Note the contrast when your cab enters the slow crawl of people moving up the Via Condotti. Use your zen mind to enjoy the stillness. There are people here and there in costumes posing as statues. Note the line of people outside the Gucci store. Is there really a need for that line, or does Gucci limit the people inside in order to create a perception of shortage? So much for zen mind. Take another look at the meter to see if it’s jumped up disproportionately when you weren’t looking. Walkers are now going faster than the cab. Tell the driver this is far enough, using “okay” (one of the most universally understood words in the world.) Get out and tip the guy a euro or more because he didn’t try to rip you off.
The six dollar can of coke
Many restaurants charge as much as four or five euros for a single can of diet coke which comes to about five or six dollars. (Meanwhile a very enjoyable Neapolitan pizza is only nine bucks. Go figure.) I chose to pay it from time to time, quickly rationalizing it as an acceptable expense compared to all I had spent in order to be in Florence sitting thirsty under an umbrella in the Piazza della Signoria.
When in Florence . . .
If you’re a reader, definitely take a look at “Brunelleschi’s Dome” by Ross King before you go to Florence. Maybe you already knew that Renaissance architecture came from studying and copying the proportions and techniques that the Romans had mastered almost two thousand years before. Well . . . this is the guy who did it, this Filippo Brunelleschi (pronounced broo-nuh-LES-kee.) He was a superman worthy of an Ayn Rand novel, with an amazing and inventive mind. He virtually invented Renaissance architecture.
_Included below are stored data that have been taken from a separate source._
/-- QUERY over a buffer of any length `cap`: `true` if a position before the buffer's end is set, else the fault at the
first byte that is not in the buffer; nothing is written (R129; the buffer length as an argument is the model's choice, log
entry 9). -/
def Obligations.QueryFaultsOnlyBeforeAHit : Prop :=
  ∀ (cap : Nat) (start len : Half) (s : State),
    let stop := min (start.toNat + len.toNat) 65536
    0 < len.toNat → cap ≤ (stop - 1) / 8 →
      ((∃ p, start.toNat ≤ p ∧ p < stop ∧ p / 8 < cap ∧ s.bit p = true) →
        queryOutcome s (queryRange cap start.toNat len.toNat s) = .next (s.respond (.hit true))) ∧
      ((∀ p, start.toNat ≤ p → p < stop → p / 8 < cap → s.bit p = false) →
        queryOutcome s (queryRange cap start.toNat len.toNat s) = .next (s.raiseBounds (max cap (start.toNat / 8))))

/-! ### The whole machine -/

/-- FILL and QUERY on a bitmap that `RESET` has not zeroed are refused (70_reset_and_hazards.md R161). -/
def Obligations.MapCommandsNeedReset : Prop :=
  ∀ (start len : Half) (s : State), s.mapReady = false →
    exec (.fill start len) s = .refused (.mapNotReset s.bound) ∧
    exec (.query start len) s = .refused (.mapNotReset s.bound)

/-- Every command completes, with one response more and `FAULTED` as it was, on every operand; PADCNT and the masks need
no bitmap that was reset (60_exceptions.md R141, R142; for the latter log entry 6). -/
def Obligations.EveryCommandCompletes : Prop :=
  ∀ (i : Instr) (s : State), (touchesMap i = true → s.mapReady = true) →
    ∃ t, exec i s = .next t ∧ (∃ r, t.responses = s.responses ++ [r]) ∧ sameBut s t

/-- A command other than FILL leaves every bitmap and everything but the list of responses as it was (10_state.md R29(c);
that PADCNT and the masks need no bitmap that was reset is the model's reading, log entry 6). -/
def Obligations.OtherCommandsChangeNothing : Prop :=
  ∀ (i : Instr) (s : State), (touchesMap i = true → s.mapReady = true) → (∀ start len, i ≠ .fill start len) →
    ∃ r, exec i s = .next (s.respond r) ∧ (∀ a, Memory.read (s.respond r).mem a = Memory.read s.mem a)

/-- The three invariants of `MAP` (10_state.md R29): its length, that no command clears a bit, that only FILL changes
it. -/
def Obligations.MapInvariantsOfCommands : Prop :=
  ∀ (i : Instr) (s t : State), exec i s = .next t →
    (∀ idx, s.mapReady = true → ((t.hostRead idx).isSome = true ↔ idx < 8192)) ∧
    (∀ seg, ∀ p < 65536, s.bitOf seg p = true → t.bitOf seg p = true) ∧
    ((∀ start len, i ≠ .fill start len) → t.mem = s.mem)

/-- A step clears a bit only when it is the environment's `RESET` of that bit's segment (10_state.md R30). -/
def Obligations.OnlyResetClearsABit : Prop :=
  ∀ (s t : State) (seg : Half) (p : Nat), p < 65536 → step s = .next t → s.bitOf seg p = true →
    t.bitOf seg p = false → seg = s.bound ∧ ∃ rest, s.inbox = .reset :: rest

/-- Only `BIND` changes which segment is bound, and only `RESET` makes a segment one that was reset. -/
def Obligations.OnlyTheEnvironmentBindsAndResets : Prop :=
  ∀ s t : State, step s = .next t →
    (t.bound ≠ s.bound → ∃ seg rest, s.inbox = .bind seg :: rest) ∧
    (t.zeroed ≠ s.zeroed → ∃ rest, s.inbox = .reset :: rest)

/-- The fault is unreachable: a machine that has not faulted does not fault, and stays so (60_exceptions.md R142). -/
def Obligations.BoundsViolationIsUnreachable : Prop :=
  ∀ s : State, s.faulted = none → (∀ r, step s ≠ .fault r) ∧ ∀ t, step s = .next t → t.faulted = none

/-- A faulted machine gets out of that state by `RESET` alone (60_exceptions.md R144; that it can wait and be bound while
it is faulted is the model's choice, log entry 5). -/
def Obligations.OnlyResetEndsTheFault : Prop :=
  ∀ (s t : State) (idx : Nat), s.faulted = some idx → step s = .next t →
    t.faulted = some idx ∨ (t.faulted = none ∧ ∃ rest, s.inbox = .reset :: rest)

/-- Different segments are independent: a command leaves every bitmap but the bound one alone, and what it answers and
does to the bound one depends on no other (20_memory.md R52). -/
def Obligations.SegmentsAreIndependent : Prop :=
  ∀ (i : Instr) (s t s' : State), exec i s = .next s' → t.mapReady = true → t.bound = s.bound →
    (∀ idx < 8192, t.mapByte idx = s.mapByte idx) →
    (∀ seg, seg ≠ s.bound → ∀ idx < 8192, s'.byteOf seg idx = s.byteOf seg idx) ∧
    ∃ t' r, exec i t = .next t' ∧ s'.responses = s.responses ++ [r] ∧ t'.responses = t.responses ++ [r] ∧
      ∀ idx < 8192, t'.mapByte idx = s'.mapByte idx

/-- No command reads an earlier response, or an event that is still to come (10_state.md R22; that both stand in the state
is the model's choice, log entries 1 and 2). -/
def Obligations.ResponsesAndInboxAreNotRead : Prop :=
  ∀ (i : Instr) (s t : State) (rs : List Response) (evs : List HostEvent), exec i s = .next t →
    ∃ r, t.responses = s.responses ++ [r] ∧
      exec i { s with responses := rs, inbox := evs } = .next { t with responses := rs ++ [r], inbox := evs }

/-- The invariant of the machine holds right after reset (the form of memory is the model's choice, log entry 7). -/
def Obligations.ResetMeetsTheInvariant : Prop := State.reset.Inv

/-- Every step keeps the invariant: memory in canonical form, bytes only in bitmaps that exist and that `RESET` has
zeroed, no segment listed twice (the form of memory is the model's choice, log entry 7). -/
def Obligations.EveryStepKeepsTheInvariant : Prop := ∀ s t : State, s.Inv → step s = .next t → t.Inv

/-! ### Text (30_encoding.md R68) -/

/-- Lines of the syntax and the words and events they stand for, in either spelling (R68; what the rule leaves open of the
syntax is the model's choice, log entry 10). -/
def Obligations.LinesOfTextStandForWords : Prop :=
  parseLine "FILL 0, 24 ; a record" = .ok (some (.command 0x400000018#35)) ∧
  parseLine "fill(map, 7, 9)" = .ok (some (.command 0x400070009#35)) ∧
  parseLine "QUERY 0x1000, 0xFFFF" = .ok (some (.command 0x51000FFFF#35)) ∧
  parseLine "compute_pad_counts(4, 8)" = .ok (some (.command 0x000040008#35)) ∧
  parseLine "SMASK 0b111" = .ok (some (.command 0x100000007#35)) ∧
  parseLine "end_mask(4)" = .ok (some (.command 0x200000004#35)) ∧
  parseLine "BMASK 7" = .ok (some (.command 0x300000007#35)) ∧
  parseLine "RESET" = .ok (some .reset) ∧ parseLine "BIND 1" = .ok (some (.bind 1#16)) ∧
  parseLine "BMASK 8" = .error .outOfRange
end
He left Florence to live in Rome for fifteen years because he was unwilling to follow a mandate to share artistic control on a big commission for some bronze church doors. During that time he studied the various ruins that then filled Rome. He poked around the Pantheon (the temple with the dome that has the round hole in the top and is the coolest building ever, in my opinion) and then came back to Florence to successfully direct the design and construction of the largest dome ever attempted, a complete triumph of art and engineering that took decades to complete.
If you like Michelangelo, it goes without saying that you will visit “David” in the Galleria dell Accademia in Florence. Highly fulfilling for me was to also go to the little-visited Museo dell Opera del Duomo where Michelangelo’s “Florence Pieta” (completed in 1555) can be intimately visited and enjoyed up close from all sides with no one else in the room with you. This is not his ultra-famous “Pieta” (completed in 1499) that’s in St Peters and can be viewed only through bulletproof glass from one angle from thirty feet away thanks to some whacko who attacked it in 1972. In this later version, Christ’s lifeless form is especially twisted and poignant as he is held by three others. There are highly polished parts of the marble and areas that are left roughly chiseled. There it all is, inches from your roving eyes. It’s quite a treat.
Also check out the Ponte Vecchio, the most noteworthy bridge in Florence. Right around sunset this pedestrian-only bridge hosts an impromptu concert by a fairly bohemian set of street musicians. I never knew a song written by Sting could sound that good.
Forget traveler’s checks. Use ATM cards.
It’s much easier this way and the usage fees are reasonable, about two or three dollars per transaction. Just don’t lose your wallet to undersized pickpockets.
Explore on foot without a plan
I said it before, but it’s so true that it must be repeated. Get out and make your own discoveries! It’s probably the best idea I shared in last month’s column.